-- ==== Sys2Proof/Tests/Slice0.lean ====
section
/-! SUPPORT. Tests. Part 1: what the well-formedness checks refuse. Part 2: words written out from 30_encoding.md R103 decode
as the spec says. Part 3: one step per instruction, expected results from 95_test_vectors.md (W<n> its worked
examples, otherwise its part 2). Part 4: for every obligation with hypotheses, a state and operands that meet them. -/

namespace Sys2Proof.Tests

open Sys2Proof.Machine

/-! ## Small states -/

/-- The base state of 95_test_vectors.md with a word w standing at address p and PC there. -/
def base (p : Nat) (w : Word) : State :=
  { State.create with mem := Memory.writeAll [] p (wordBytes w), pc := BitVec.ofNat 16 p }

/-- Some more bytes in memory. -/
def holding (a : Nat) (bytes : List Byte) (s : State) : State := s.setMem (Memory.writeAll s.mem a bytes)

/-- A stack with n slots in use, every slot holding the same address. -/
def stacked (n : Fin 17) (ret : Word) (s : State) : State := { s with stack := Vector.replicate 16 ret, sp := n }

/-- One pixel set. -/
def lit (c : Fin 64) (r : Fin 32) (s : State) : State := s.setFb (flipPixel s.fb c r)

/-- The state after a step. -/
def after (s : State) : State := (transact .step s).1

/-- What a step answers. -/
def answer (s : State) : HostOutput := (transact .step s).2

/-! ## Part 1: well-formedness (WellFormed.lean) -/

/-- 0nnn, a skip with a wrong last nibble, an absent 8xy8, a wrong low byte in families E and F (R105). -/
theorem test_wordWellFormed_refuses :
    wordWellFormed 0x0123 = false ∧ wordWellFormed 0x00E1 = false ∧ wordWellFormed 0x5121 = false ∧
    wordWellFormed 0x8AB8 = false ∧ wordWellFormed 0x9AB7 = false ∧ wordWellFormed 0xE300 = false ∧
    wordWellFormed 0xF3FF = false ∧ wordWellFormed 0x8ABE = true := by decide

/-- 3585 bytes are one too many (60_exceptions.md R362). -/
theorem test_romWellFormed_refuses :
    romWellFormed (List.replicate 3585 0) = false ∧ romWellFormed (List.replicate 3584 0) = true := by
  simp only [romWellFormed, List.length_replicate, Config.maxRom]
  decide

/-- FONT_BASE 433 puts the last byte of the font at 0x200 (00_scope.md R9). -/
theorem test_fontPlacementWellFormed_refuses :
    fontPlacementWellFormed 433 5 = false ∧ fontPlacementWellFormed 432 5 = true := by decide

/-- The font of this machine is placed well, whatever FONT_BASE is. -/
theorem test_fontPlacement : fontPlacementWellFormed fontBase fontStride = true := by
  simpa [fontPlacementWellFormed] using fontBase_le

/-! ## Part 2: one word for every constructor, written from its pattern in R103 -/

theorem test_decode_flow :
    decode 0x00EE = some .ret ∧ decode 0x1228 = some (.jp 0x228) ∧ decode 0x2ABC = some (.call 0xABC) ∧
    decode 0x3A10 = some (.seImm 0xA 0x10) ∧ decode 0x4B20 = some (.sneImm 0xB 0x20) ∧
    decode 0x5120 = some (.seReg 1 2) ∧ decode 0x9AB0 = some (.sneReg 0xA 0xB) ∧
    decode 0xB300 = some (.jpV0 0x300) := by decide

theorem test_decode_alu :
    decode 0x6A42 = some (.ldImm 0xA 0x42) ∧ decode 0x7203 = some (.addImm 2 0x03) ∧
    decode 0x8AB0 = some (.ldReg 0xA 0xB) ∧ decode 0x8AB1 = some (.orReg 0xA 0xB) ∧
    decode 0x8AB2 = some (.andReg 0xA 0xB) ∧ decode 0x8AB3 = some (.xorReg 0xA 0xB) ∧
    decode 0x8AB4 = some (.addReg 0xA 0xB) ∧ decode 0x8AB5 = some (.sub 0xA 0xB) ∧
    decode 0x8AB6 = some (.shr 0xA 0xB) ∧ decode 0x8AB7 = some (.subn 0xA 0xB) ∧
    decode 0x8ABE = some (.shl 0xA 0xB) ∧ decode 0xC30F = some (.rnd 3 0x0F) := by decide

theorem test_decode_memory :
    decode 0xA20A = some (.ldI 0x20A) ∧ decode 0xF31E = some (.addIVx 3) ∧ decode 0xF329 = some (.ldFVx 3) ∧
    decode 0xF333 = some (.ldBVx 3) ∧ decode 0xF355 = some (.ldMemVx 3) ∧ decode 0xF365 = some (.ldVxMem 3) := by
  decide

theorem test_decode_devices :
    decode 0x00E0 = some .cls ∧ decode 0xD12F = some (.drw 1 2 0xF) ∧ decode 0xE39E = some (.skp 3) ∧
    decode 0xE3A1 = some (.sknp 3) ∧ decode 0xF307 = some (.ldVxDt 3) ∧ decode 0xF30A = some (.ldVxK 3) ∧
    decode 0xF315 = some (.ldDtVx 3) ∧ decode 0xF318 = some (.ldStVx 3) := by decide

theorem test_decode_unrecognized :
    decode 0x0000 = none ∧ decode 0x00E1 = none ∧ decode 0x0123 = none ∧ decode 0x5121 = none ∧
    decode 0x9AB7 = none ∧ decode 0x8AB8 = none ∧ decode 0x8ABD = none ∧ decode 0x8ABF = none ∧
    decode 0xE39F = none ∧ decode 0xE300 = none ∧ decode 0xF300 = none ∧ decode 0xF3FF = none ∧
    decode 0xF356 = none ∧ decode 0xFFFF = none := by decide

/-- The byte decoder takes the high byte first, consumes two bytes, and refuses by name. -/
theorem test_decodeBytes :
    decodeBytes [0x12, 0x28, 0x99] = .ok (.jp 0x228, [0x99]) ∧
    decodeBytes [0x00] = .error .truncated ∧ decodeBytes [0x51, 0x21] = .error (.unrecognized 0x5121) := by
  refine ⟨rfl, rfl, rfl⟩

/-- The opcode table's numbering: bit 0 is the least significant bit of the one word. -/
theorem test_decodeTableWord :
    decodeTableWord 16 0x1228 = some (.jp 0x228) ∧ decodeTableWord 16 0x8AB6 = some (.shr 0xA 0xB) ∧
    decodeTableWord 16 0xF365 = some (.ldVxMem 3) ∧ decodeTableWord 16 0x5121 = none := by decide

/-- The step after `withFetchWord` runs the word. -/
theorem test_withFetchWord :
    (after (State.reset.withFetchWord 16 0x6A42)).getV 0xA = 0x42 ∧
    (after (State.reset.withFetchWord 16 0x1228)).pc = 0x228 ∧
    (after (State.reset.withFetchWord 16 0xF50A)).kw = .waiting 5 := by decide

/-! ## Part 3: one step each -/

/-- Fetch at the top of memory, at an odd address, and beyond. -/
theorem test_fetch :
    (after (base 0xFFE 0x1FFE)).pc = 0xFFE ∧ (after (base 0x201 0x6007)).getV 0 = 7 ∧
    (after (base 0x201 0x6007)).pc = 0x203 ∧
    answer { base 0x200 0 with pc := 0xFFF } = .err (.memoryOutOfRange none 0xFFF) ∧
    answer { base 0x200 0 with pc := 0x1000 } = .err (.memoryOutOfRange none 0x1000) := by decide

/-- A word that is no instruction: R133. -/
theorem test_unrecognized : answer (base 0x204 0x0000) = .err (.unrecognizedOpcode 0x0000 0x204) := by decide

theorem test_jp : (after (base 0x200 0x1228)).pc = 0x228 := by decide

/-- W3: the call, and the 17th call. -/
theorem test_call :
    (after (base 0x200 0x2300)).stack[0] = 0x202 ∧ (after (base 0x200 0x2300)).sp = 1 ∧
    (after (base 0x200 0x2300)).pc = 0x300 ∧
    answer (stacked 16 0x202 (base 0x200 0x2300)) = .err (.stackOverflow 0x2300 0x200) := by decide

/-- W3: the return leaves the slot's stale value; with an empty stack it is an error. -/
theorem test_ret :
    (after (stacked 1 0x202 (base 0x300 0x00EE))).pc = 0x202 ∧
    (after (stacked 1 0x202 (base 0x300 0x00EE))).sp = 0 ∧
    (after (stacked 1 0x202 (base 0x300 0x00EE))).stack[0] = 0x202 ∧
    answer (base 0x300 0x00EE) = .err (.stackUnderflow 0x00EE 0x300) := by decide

★ ★ ★ ★

YOUR TASK: In the listing above, find the line with "(after (State.reset.withFetchWord 16 0x1228)).pc" and the line with "(after (base 0x201 0x6007)).pc = 0x203 ∧", then reproduce both and every line between them exactly.

WRITTEN SOLUTION:
    (after (State.reset.withFetchWord 16 0x1228)).pc = 0x228 ∧
    (after (State.reset.withFetchWord 16 0xF50A)).kw = .waiting 5 := by decide

/-! ## Part 3: one step each -/

/-- Fetch at the top of memory, at an odd address, and beyond. -/
theorem test_fetch :
    (after (base 0xFFE 0x1FFE)).pc = 0xFFE ∧ (after (base 0x201 0x6007)).getV 0 = 7 ∧
    (after (base 0x201 0x6007)).pc = 0x203 ∧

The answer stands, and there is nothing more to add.